At the very first he had been asked to give a course at Fort Bragg on special warfare and infiltration. He had walked in the first day to lecture all the lean young men, and he had looked something like a gentle porcupine, roly-poly, and not one bit the infiltrator. He had sensed their amusement (all the other instructors were young embryonic Marlboro men); and so the next day he had come to class wearing all his ribbons and their amusement had ended, but perhaps he could mark it as the time when his own had begun. For he had never felt at ease: their questions were always too eager for his answers; they were sharp and alert, his answers were vague and uncertain; they saw his ribbons, the CIB twice, the Silver Star, and they expected first modesty and then bravery, bravery told modestly, modesty exhibited bravely, and they were rewarded with uncertainty. He could sense, almost feel, their disappointment; he found himself talking about how cold it was and pissing on his carbine, and they wanted to hear about how he had killed with a knife; but he had never killed with a knife, in fact, never killed with the carbine on these missions.
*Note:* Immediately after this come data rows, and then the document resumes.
theorem test_PickRows :
    (∀ e ∈ [0], on.m.dpRun = true ∧ on.neededEngines.contains e = true ∧ on.fed e = true ∧ (on.use e).finished = false ∧ (advance 0 on).canFinish e = true) ∧
    (on.neededEngines.contains 7 = true ∧ (on.use 7).finished = false) ∧
    (max on.t.now 0 ≤ (advance 0 on).pickAt (on.m.pick + 1) ∧ (advance secU on).pickAt (on.m.pick + 1) < max on.t.now secU) ∧
    (on.m.dpRun = true ∧ (advance secU on).pickAt (on.m.pick + 1) ≤ max on.t.now secU ∧ starting.m.dpRun = false) ∧
    (∀ l ∈ [[], [0, 0]], let s : State := { on with b := { on.b with counted := l } }
     ((s.b.counted.filter (fun d => decide (0 ≤ d + secU)) ++ [0]).length < 3) = (l = [])) ∧
    (let s : State := { on with b := { on.b with winCount := 16 } }
     16 ≤ s.b.winCount ∧ s.p.avs = .loop ∧ s.p.holdSince = none ∧ s.m.dpRun = true) ∧
    on.b.winCount < 16 ∧
    (let s : State := { on with p := { on.p with holdSince := some 0 } }
     s.p.holdSince = some 0 ∧ max s.t.now 0 < 0 + secU ∧ 0 + secU ≤ max s.t.now secU) := by decide

/-! ### Worked examples of the spec -/

/-- 01_architecture: 48 kHz, pick 16, device time 1,800,000,000,000,100,000 ns; the next pick starts 333,333 ns and 21,845 units later. -/
theorem test_picks_and_samples : pickOf 48000 16 (1800000000000100000 * 65536) = 5400000000000 ∧
    sampleOf 48000 (1800000000000100000 * 65536) = 86400000000004 ∧ pickOf 48000 8 (1800000000000100000 * 65536) = 10800000000000 ∧
    pickStart 48000 16 5400000000000 = 1800000000000000000 * 65536 ∧
    pickStart 48000 16 5400000000001 = 1800000000000000000 * 65536 + 333333 * 65536 + 21845 := by decide

/-- 03_objects: TIME 1,800,000,000,000,250,000 ns is sample 12 of capture pick 5,400,000,000,000, rendered in the next. -/
theorem test_object_place : (timed fun t => { t with pickLen := 16, rate96 := false }).place
    (leBytes 8 1800000000000250000 ++ zeros 24) = (86400000000012, 12, 5400000000001) := by decide

set_option maxRecDepth 100000 in
/-- 04_loom_geometry: the law gain words and delays of the object behind the front wall. -/
theorem test_wave_law :
    let p : V3 := ⟨7000, 2000, 0⟩
    let a : Vertex := ⟨4000, 2000, 0, -32768, 0, 0, 0, 1⟩
    let b : Vertex := ⟨4000, 4000, 0, -32768, 0, 0, 1, 1⟩
    let ticks := fun (v : Vertex) => waveDelay (v.pos.sub p).len 48000 343200
    (ticks a, ticks b) = (26853, 32273) ∧ activity p ⟨0, 2000, 0, 32768, 0, 0, 2, 1⟩ = 0 ∧
      fxRoundTo 23 (fxMul (activity p a) (fxDiv (fxOf 500) (a.pos.sub p).len)) = 1398101 := by decide

/-- 10_batten_isa: the three words encoded, and one sample through the loop. -/
theorem test_batten_words :
    (batOp 0xE010030000000000 = 0x38 ∧ bitsOf 0xE010030000000000 59 48 = 16 ∧ bitsOf 0xE010030000000000 47 40 = 3) ∧
    (batOp 0x2838002040000000 = 0x0A ∧ movePart 0x2838002040000000 0 = 0x20400 ∧ movePart 0x2838002040000000 1 = 0 ∧
      mop 0x20400 = 1 ∧ mD 0x20400 = 0 ∧ mMode 0x20400 = 2) ∧
    (batOp 0xAC60000000044400 = 0x2B ∧ movePart 0xAC60000000044400 0 = 0 ∧ mop (movePart 0xAC60000000044400 1) = 2 ∧
      mD (movePart 0xAC60000000044400 1) = 1) := by decide

theorem test_batten_sample : rmul 0x01234570 0x40000000 = (0x01234570 * 2 ^ 30, 0) ∧
    astPart 0 1 (0x01234570 * 2 ^ 30) = (0x0091A2B8, false) ∧ rndPart 4 0x0091A2B8 = (0x0091A2C0, false) := by decide

/-- 17_ledger_recorder: the venue set of 66 full parts and one of 5,840 bytes takes 67 sectors. -/
theorem test_set_sectors : sectorsOf (List.replicate 66 65484 ++ [5840, 48]) = 67 := by decide

/-- 12_media_network: 64 channels, 6 samples a packet, the claim extension, no VLAN tag: 1,222 bytes. -/
theorem test_packet_length : ({ someStream with nch := 64, ptime := 6, claimExt := true } : StreamCfg).frameLen = 1222 ∧ maxfBytes 0 = 1522 := by decide

set_option maxRecDepth 100000 in
/-- The CRCs of the nine digits, as published for these polynomials. -/
theorem test_crcs : crc32c [49, 50, 51, 52, 53, 54, 55, 56, 57] = 0xE3069283 ∧ crc32e [49, 50, 51, 52, 53, 54, 55, 56, 57] = 0xCBF43926 ∧
    crc8 [49, 50, 51, 52, 53, 54, 55, 56, 57] = 0xF4 := by decide

set_option maxRecDepth 100000 in
/-- FIPS 180-4's message abc, first word. -/
theorem test_sha256 : (sha256 [97, 98, 99]).take 4 = [0xBA, 0x78, 0x16, 0xBF] := by decide

end Sys2Proof.Tests
end

section
/-!
PROOFS. The statements of 00_scope about register accesses (R7–R10, R63, R431, R619): what a served read answers and clears, how the
halves of a 64-bit quantity are held and applied, and what a write changes.
-/
namespace Sys2Proof.Machine

/-! ### Which offsets are halves of a quantity (R8) -/

/-- The low halves: single quantities, ring bases and auxiliary addresses, MAC addresses, captures and error-log times. -/
theorem highOf_eq_some {off h : Nat} (e : highOf off = some h) : h = off + 4 ∧
    (off ∈ [0x4, 0x10, 0x6010, 0x7908, 0x8010, 0x9008, 0xA018, 0xA020, 0xE004, 0xE020, 0x1001C, 0x11020, 0x12004, 0x1200C] ∨
      (0x2100 ≤ off ∧ off < 0x24E0 ∧ (off % 0x20 = 0 ∨ off % 0x20 = 8)) ∨ (0xD070 ≤ off ∧ off < 0xD090 ∧ off % 8 = 0) ∨
      (0xE060 ≤ off ∧ off < 0xE080 ∧ off % 8 = 0) ∨ (0x14000 ≤ off ∧ off < 0x15000 ∧ off % 16 = 0)) := by
  unfold highOf at e
  split at e
  next hl => exact ⟨(Option.some.inj e).symm, .inl hl⟩
  next =>
    split at e
    next hr =>
      simp only [Bool.or_eq_true, Bool.and_eq_true, decide_eq_true_eq] at hr
      exact ⟨(Option.some.inj e).symm, .inr (by omega)⟩
    next => exact absurd e (by simp)

theorem isHigh_add_four {off : Nat} (e : highOf off = some (off + 4)) : isHigh (off + 4) = true := by
  simp [isHigh, e]

/-- No register is both the high half of one quantity and the low half of another. -/
theorem highOf_add_four {off : Nat} (e : highOf off = some (off + 4)) : highOf (off + 4) = none := by
  obtain ⟨-, hoff⟩ := highOf_eq_some e
  by_contra hne
  obtain ⟨h, e'⟩ := Option.ne_none_iff_exists'.mp hne
  obtain ⟨-, hoff'⟩ := highOf_eq_some e'
  simp only [List.mem_cons, List.not_mem_nil, or_false] at hoff hoff'
  omega

/-! ### Reads: what a served register answers (R8, R10) -/

/-- A high half answers what was latched for its master, as does the fraction that TIME_NOW_LO latches. -/
theorem regRead_latched {m off : Nat} {s : State} (hs : s.regServed m off = true) (hmbx : ¬ (0x3000 ≤ off ∧ off < 0x3040))
    (hoff : isHigh off = true ∨ off = 0xE00C) : regRead m off s = answer m (nget 0 s.h.latches (halfKey m off)) s := by
  rcases hoff with h | rfl
  · simp [regRead, hs, hmbx, h]
  · simp [regRead, hs]

section
variable {m off : Nat} {d : RegDef} {s : State} (hs : s.regServed m off = true) (hmbx : ¬ (0x3000 ≤ off ∧ off < 0x3040))
  (hhigh : isHigh off = false) (hfrac : off ≠ 0xE00C) (hd : regDef? off = some d)
include hs hmbx hhigh hfrac hd

theorem regRead_single (hnone : highOf off = none) :
    regRead m off s = clearRc off (readEffect off (answer m (s.regValue off &&& ~~~(d.maskOf [.wo])) s)) := by
  have hnow : off ≠ 0xE004 := by rintro rfl; exact absurd hnone (by decide)
  simp [regRead, hs, hmbx, hhigh, hfrac, hd, hnone, hnow]

theorem regRead_lowHalf {h : Nat} (hh : highOf off = some h) (hnow : off ≠ 0xE004) :
    regRead m off s = clearRc off (readEffect off (latchHalf m h ((answer m (s.regValue off &&& ~~~(d.maskOf [.wo])) s).regValue h)
      (answer m (s.regValue off &&& ~~~(d.maskOf [.wo])) s))) := by
  simp [regRead, hs, hmbx, hhigh, hfrac, hd, hh, hnow]

end

theorem clearRc_of_no_rc {off : Nat} {d : RegDef} (hd : regDef? off = some d) (hrc : d.maskOf [.rc] = 0) (s : State) :
    clearRc off s = s := by
  simp [clearRc, hd, hrc]

/-- A register with no write-only field answers its whole value. -/
theorem answered_of_no_wo {d : RegDef} (hwo : d.maskOf [.wo] = 0) (w : Word) : w &&& ~~~(d.maskOf [.wo]) = w := by
  rw [hwo]
  exact BitVec.and_allOnes

/-- A register that a read answers whole and leaves as it is: none of its fields is write-only or read-clear. -/
def ReadsWhole (off : Nat) : Prop := ∃ d, regDef? off = some d ∧ d.maskOf [.wo] = 0 ∧ d.maskOf [.rc] = 0

theorem readsWhole_slackLast : ReadsWhole 0x104 := ⟨_, rfl, by decide, by decide⟩

theorem readsWhole_capture {k : Nat} (hk : k < 4) : ReadsWhole (0xE060 + 8 * k) := by
  interval_cases k <;> exact ⟨_, rfl, by decide, by decide⟩

/-- TIME_NOW_LO latches its high half and its fraction, and the read clears nothing. -/
theorem regRead_timeNow {m : Nat} {d : RegDef} {s : State} (hs : s.regServed m 0xE004 = true) (hd : regDef? 0xE004 = some d) :
    regRead m 0xE004 s =
      let u := answer m (s.regValue 0xE004 &&& ~~~(d.maskOf [.wo])) s
      let v := latchHalf m 0xE008 (u.regValue 0xE008) u
      latchHalf m 0xE00C (v.regValue 0xE00C) v := by
  have hrc : d.maskOf [.rc] = 0 := by cases hd; decide
  have hhigh : isHigh 0xE004 = false := by decide
  have hh : highOf 0xE004 = some 0xE008 := by decide
  simp [regRead, hs, hhigh, hh, hd, clearRc_of_no_rc hd hrc, readEffect]

/-- SYS_SLACK_LAST holds for later reads the use and finish of the engines in the pick whose slack it answers (R63). -/
theorem regRead_slackLast {m : Nat} {s : State} (hs : s.regServed m 0x104 = true) :
    regRead m 0x104 s = setB (fun b => { b with latched := b.last, latchedSlack := b.lastSlack, latchedEng := b.lastEng })
      (answer m (s.regValue 0x104) s) := by
  obtain ⟨d, hd, hwo, hrc⟩ := readsWhole_slackLast
  rw [regRead_single hs (by decide) (by decide) (by decide) hd (by decide), clearRc_of_no_rc hd hrc,
    answered_of_no_wo hwo]
  rfl

theorem highOf_capture {k : Nat} (hk : k < 4) : highOf (0xE060 + 8 * k) = some (0xE064 + 8 * k) := by
  interval_cases k <;> decide

theorem isHigh_capture {k : Nat} (hk : k < 4) : isHigh (0xE060 + 8 * k) = false := by
  interval_cases k <;> decide

/-- A capture register's own effect of a read: VALID and OVER cleared (R431). -/
theorem readEffect_capture {k : Nat} (hk : k < 4) (s : State) : readEffect (0xE060 + 8 * k) s =
    setT (fun t => { t with caps := nmod Capture.none t.caps k (fun c => { c with valid := false, missed := false }) }) s := by
  have hslack : 0xE060 + 8 * k ≠ 0x104 := by omega
  have hnonce : 0xE060 + 8 * k ≠ 0x11020 := by omega
  have hlow : 0xE060 ≤ 0xE060 + 8 * k ∧ 0xE060 + 8 * k < 0xE080 ∧ (0xE060 + 8 * k) % 8 = 0 := by omega
  have hidx : (0xE060 + 8 * k - 0xE060) / 8 = k := by omega
  rw [readEffect, if_neg hslack, if_neg (fun h => hnonce h.1), if_pos hlow, hidx]

/-- TIME_CAP_LO answers the captured time with its high half latched, and frees the capture register (R431). -/
theorem regRead_capture {m k : Nat} {s : State} (hk : k < 4) (hs : s.regServed m (0xE060 + 8 * k) = true) :
    regRead m (0xE060 + 8 * k) s =
      let u := answer m (s.regValue (0xE060 + 8 * k)) s
      setT (fun t => { t with caps := nmod Capture.none t.caps k (fun c => { c with valid := false, missed := false }) })
        (latchHalf m (0xE064 + 8 * k) (u.regValue (0xE064 + 8 * k)) u) := by
  obtain ⟨d, hd, hwo, hrc⟩ := readsWhole_capture hk
  rw [regRead_lowHalf hs (by omega) (isHigh_capture hk) (by omega) hd (highOf_capture hk) (by omega), clearRc_of_no_rc hd hrc,
    readEffect_capture hk, answered_of_no_wo hwo]

theorem exec_timeCapLoRead {t m k : Nat} {s : State} (hk : k < 4) :
    exec (.timeCapLoRead t m k) s = .next (regRead m (0xE060 + 8 * k) (advance t s)) := by
  have hrow : exec (.timeCapLoRead t m k) s = .next (regRead m (0xE060 + 8 * (k % 4)) (advance t s)) := rfl
  rw [hrow, Nat.mod_eq_of_lt hk]

/-- Settles O29: each of the four rows is `regRead` of its register once device time has run on, which does not bear on whether the
access is served; the kinds of read are those of the lemmas above. -/
theorem registerReads : Obligations.RegisterReads := by
  refine ⟨fun t m off d s hs hmbx hhigh hfrac hd => ⟨fun h hh hnow => ?_, ?_, fun hnone hnow => ?_⟩, fun t m off s hs hmbx hoff => ?_,
    fun t m s hs => ?_, fun t m k s hk hs => ?_⟩
  · exact congrArg Host.Outcome.next (regRead_lowHalf (s := advance t s) hs hmbx hhigh hfrac hd hh hnow)
  · rintro rfl
    exact congrArg Host.Outcome.next (regRead_timeNow (s := advance t s) hs hd)
  · exact congrArg Host.Outcome.next (regRead_single (s := advance t s) hs hmbx hhigh hfrac hd hnone)
  · exact congrArg Host.Outcome.next (regRead_latched (s := advance t s) hs hmbx hoff)
  · exact congrArg Host.Outcome.next (regRead_slackLast (s := advance t s) hs)
  · rw [exec_timeCapLoRead hk]
    exact congrArg Host.Outcome.next (regRead_capture (s := advance t s) hk hs)

/-! ### Writes: which rule a register's write goes by (R7, R9, R10) -/

/-- A register whose write has no rule of its own: what the write does is given by the access types of its fields. -/
structure OrdinaryWrite (off : Nat) : Prop where
  notMailbox : ¬ (0x3000 ≤ off ∧ off < 0x3040)
  notSelect : isSelect off = false
  notInject : off ≠ 0x1300C
  notLatch : ¬ (0x6040 ≤ off ∧ off < 0x6080 ∧ off % 4 = 0)
  notBobbin : ¬ (0x5000 ≤ off ∧ off < 0x5200 ∧ off % 0x20 = 0x18)
  notRingCfg : ¬ (0x2100 ≤ off ∧ off < 0x24E0 ∧ off % 0x20 = 0x10)
  notWake : off ≠ 0xD214

theorem isSelect_eq_true {off : Nat} : isSelect off = true ↔
    off ∈ [0x7028, 0x8030, 0x902C, 0x9034, 0xA038, 0xB100, 0xD104] := by
  simp [isSelect, or_assoc]

/-- No half of a quantity, low or high, is a register with a write rule of its own. -/
theorem ordinaryWrite_of_half {off h o : Nat} (e : highOf off = some h) (ho : o = off ∨ o = off + 4) : OrdinaryWrite o := by
  obtain ⟨-, hoff⟩ := highOf_eq_some e
  have hsel := isSelect_eq_true (off := o)
  simp only [List.mem_cons, List.not_mem_nil, or_false] at hoff hsel
  constructor
  case notSelect => rw [Bool.eq_false_iff, Ne, hsel]; omega
  all_goals omega

theorem writable_of_row {off : Nat} {d : RegDef} (hd : regDef? off = some d) : writable off = (d.maskOf [.rw, .rws] != 0) := by
  simp [writable, hd]

theorem plainWrite_of_row {off : Nat} {v : Word} {d : RegDef} {s : State} (hd : regDef? off = some d) :
    plainWrite off v s = if d.maskOf [.rw, .rws] = 0 then s else writeEffect off (s.reg off)
      (setReg off ((s.reg off &&& ~~~(d.maskOf [.rw, .rws])) ||| (v &&& d.maskOf [.rw, .rws])) s) := by
  simp [plainWrite, hd]

section
variable {m off : Nat} {v : Word} {s : State}

theorem regWrite_unserved (hs : s.regServed m off = false) : regWrite m off v s = regRefused m off s := by
  simp [regWrite, hs]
His great miracle, his great act as an infiltrator, was staying alive and most of that was beating the cold. The IBM machine must have sensed this because, instead of being assigned to a Special Forces twelve-man unit and the special guerrilla war and infiltration duties, Green Berets, he had been converted to an average American Adviser (would they tell that to the ROTC students, he had thought, that he had failed to get a Green Beret and that he was just another adviser, would the light that he had lit flicker ever so slightly?), sent mercifully to the flat country instead of the mountains. The thought of climbing mountains at his age and slipping into Laos (he had never wanted to visit Laos, anyway) terrified him, and if he was thankful for anything in his life, it was that at least he was in the Delta.
He thought of a day this hot in the mountains and the fear came back to him. It made walking in the Delta a little easier.
Anderson came alongside him, and Beaupre questioned him about the Colonel, did he think the Colonel seemed a little nervous today.
Anderson said no, he hadn't talked with the Colonel, but the messages had been the same: were t
he troops bunched up? Had Beaupre and Anderson said anything about their bunching up? Was the heat affecting the troops? What was the reaction in the villages? Any good signs, any bad signs, any signs at all? Was Dang any better? Any worse? Were the troops alert? What did the crops look like? Did they need anything? The messages were the same as ever; he was on their ass no more, no less, than usual.